Steam turbines have existed for over 90 years. They are devices that extract thermal energy from the steam and convert it to mechanical work in one or more stages. A steam turbine is usually connected to a drive, most often through a gearbox.
The steam temperature can reach 560°C, and the pressure ranges from 130 to 240 atm. Enhancing efficiency by increasing steam temperature and pressure is a fundamental factor in improving steam turbines. However, high temperatures and pressures increase the requirements for turbine lubricants. Initially, turbine oils were made without additives and did not meet these requirements. Therefore, additives have been used in steam turbines for about 50 years. These turbine oils contain oxidation inhibitors and anticorrosive agents and, subject to certain specific regulations, provide high reliability. Modern turbine oils also contain small amounts of extreme pressure and antiwear additives to protect the lubricated components from wear. Steam turbines are used in power plants to drive electric generators. In conventional power plants, their output capacity is 700-1000 MW, while in nuclear power plants this figure is about 1300 MW.
The requirements for turbine oils are determined by the turbine themselves and the specific conditions of their operation.
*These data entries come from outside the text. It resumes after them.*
-- ==== Sys2Proof/Laws/Inv.lean ====
section
/-!
SUPPORT. The invariant under each shared update: the operations of Machine/Ops.lean that keep it, and the end of a
step that restores it.
-/

namespace Sys2Proof.Machine

variable {s : State}

/-- S fits the pc, and so does every address below it (rule R6). -/
theorem Config.Valid.lt_width {c : Config} (h : c.Valid) {a : Nat} (ha : a < c.S) : a < 2 ^ c.profile.W := by
  have := h.2.2.2.2
  omega

theorem State.Inv.setReg (h : s.Inv) (i v : Nat) : (s.setReg i v).Inv :=
  ⟨h.cfg_valid, h.pc_lt, h.mem_wf, h.mem_within, h.running_loaded, h.halted_pc, h.idle_pc, h.events_legal⟩

theorem State.Inv.memWriteBytes (h : s.Inv) (a : Nat) (bs : List Byte) : (s.memWriteBytes a bs).Inv where
  cfg_valid := by rw [s.memWriteBytes_cfg]; exact h.cfg_valid
  pc_lt := by rw [s.memWriteBytes_pc, s.memWriteBytes_cfg]; exact h.pc_lt
  mem_wf := s.memWriteBytes_wf a bs h.mem_wf
  mem_within := by rw [s.memWriteBytes_cfg]; exact s.memWriteBytes_within a bs h.mem_within
  running_loaded := by rw [s.memWriteBytes_runState, s.memWriteBytes_loaded]; exact h.running_loaded
  halted_pc := by rw [s.memWriteBytes_runState, s.memWriteBytes_pc]; exact h.halted_pc
  idle_pc := by rw [s.memWriteBytes_runState, s.memWriteBytes_pc]; exact h.idle_pc
  events_legal := by rw [s.memWriteBytes_events]; exact h.events_legal

theorem State.Inv.emit (h : s.Inv) {e : Event} (he : e.legal = true) : (s.emit e).Inv :=
  ⟨h.cfg_valid, h.pc_lt, h.mem_wf, h.mem_within, h.running_loaded, h.halted_pc, h.idle_pc, by
    rw [s.emit_events, List.all_append, h.events_legal]; simp [he]⟩

theorem State.Inv.stopWith (h : s.Inv) (c : StopCause) : (s.stopWith c).Inv where
  cfg_valid := h.cfg_valid
  pc_lt := by rw [s.stopWith_pc, s.stopWith_cfg]; have := h.pc_lt; omega
  mem_wf := h.mem_wf
  mem_within := h.mem_within
  running_loaded := by rw [s.stopWith_runState]; intro q; cases q
  halted_pc := fun _ => s.stopWith_pc c
  idle_pc := by rw [s.stopWith_runState]; intro q; cases q
  events_legal := by rw [s.stopWith_events, List.all_append, h.events_legal]; rfl

/-- The halt check gives back a pc below S (rule R150). -/
theorem State.retire_pc_lt (h : s.cfg.Valid) (o : Option Nat) : (s.retire o).pc < s.cfg.S := by
  rcases s.retire_cases o with ⟨-, q⟩ | ⟨ht, q⟩ <;> rw [q]
  · rw [s.stopWith_pc]; have := h.1; omega
  · rw [s.setPc_pc, Nat.mod_eq_of_lt (Config.Valid.lt_width h ht)]; exact ht

/-- What a step ends in meets the invariant when its effect does, in a Running block. -/
theorem State.Inv.retire (h : s.Inv) (hr : s.runState = .running) (o : Option Nat) : (s.retire o).Inv := by
  have hpc := State.retire_pc_lt h.cfg_valid o
  rcases s.retire_cases o with ⟨-, q⟩ | ⟨-, q⟩ <;> rw [q] at hpc ⊢
  · exact h.stopWith _
  · refine ⟨h.cfg_valid, hpc, h.mem_wf, h.mem_within, h.running_loaded, ?_, ?_, h.events_legal⟩ <;>
      rw [s.setPc_runState, hr] <;> intro q <;> cases q

/-- Every effect of an instruction keeps the invariant and the run-state. -/
theorem Effect.keeps {u : State} (e : Effect s u) (h : s.Inv) : u.Inv ∧ u.runState = s.runState := by
  cases e with
  | nothing => exact ⟨h, rfl⟩
  | register rd v => exact ⟨h.setReg rd v, rfl⟩
  | memory a bs _ => exact ⟨h.memWriteBytes a bs, s.memWriteBytes_runState a bs⟩
  | event op => exact ⟨h.emit rfl, rfl⟩

/-- A load keeps the invariant in every run-state (rule R173). -/
theorem State.Inv.load (h : s.Inv) (bs : List Byte) : (s.load bs).Inv := by
  have hw : ∀ (p : List Byte) (n : Nat), (s.loadWords p n).Inv := by
    intro p n
    induction n with
    | zero => exact h
    | succ n ih => exact ih.memWriteBytes _ _
  have hw := hw (padFile s.cfg.profile.WB bs) (fileWordCount s.cfg.profile.WB bs.length)
  exact ⟨hw.cfg_valid, hw.pc_lt, hw.mem_wf, hw.mem_within, fun _ => rfl, hw.halted_pc, hw.idle_pc, by
    rw [State.load, State.emit_events, List.all_append, State.setLoaded_events, hw.events_legal]; rfl⟩

end Sys2Proof.Machine
end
Oil in the lubrication and control systems of steam and gas turbines must perform the following functions:
- hydrodynamic lubrication of all bearings and gearboxes;
- heat dissipation;
- functional fluid for control and safety contours;
- preventing friction and wear of dedendum in the turbine gearboxes during the shock rhythms of the turbine operation.
Along with these mechanical and dynamic requirements, turbine oils must have the following physicochemical characteristics:
- resistance to ageing during long-term operation;
- hydrolytic stability (especially if additives are used);
- reliable water separation (vapors and release of condensed water);
- fast deaeration - low foaming;
- good filterability and high purity.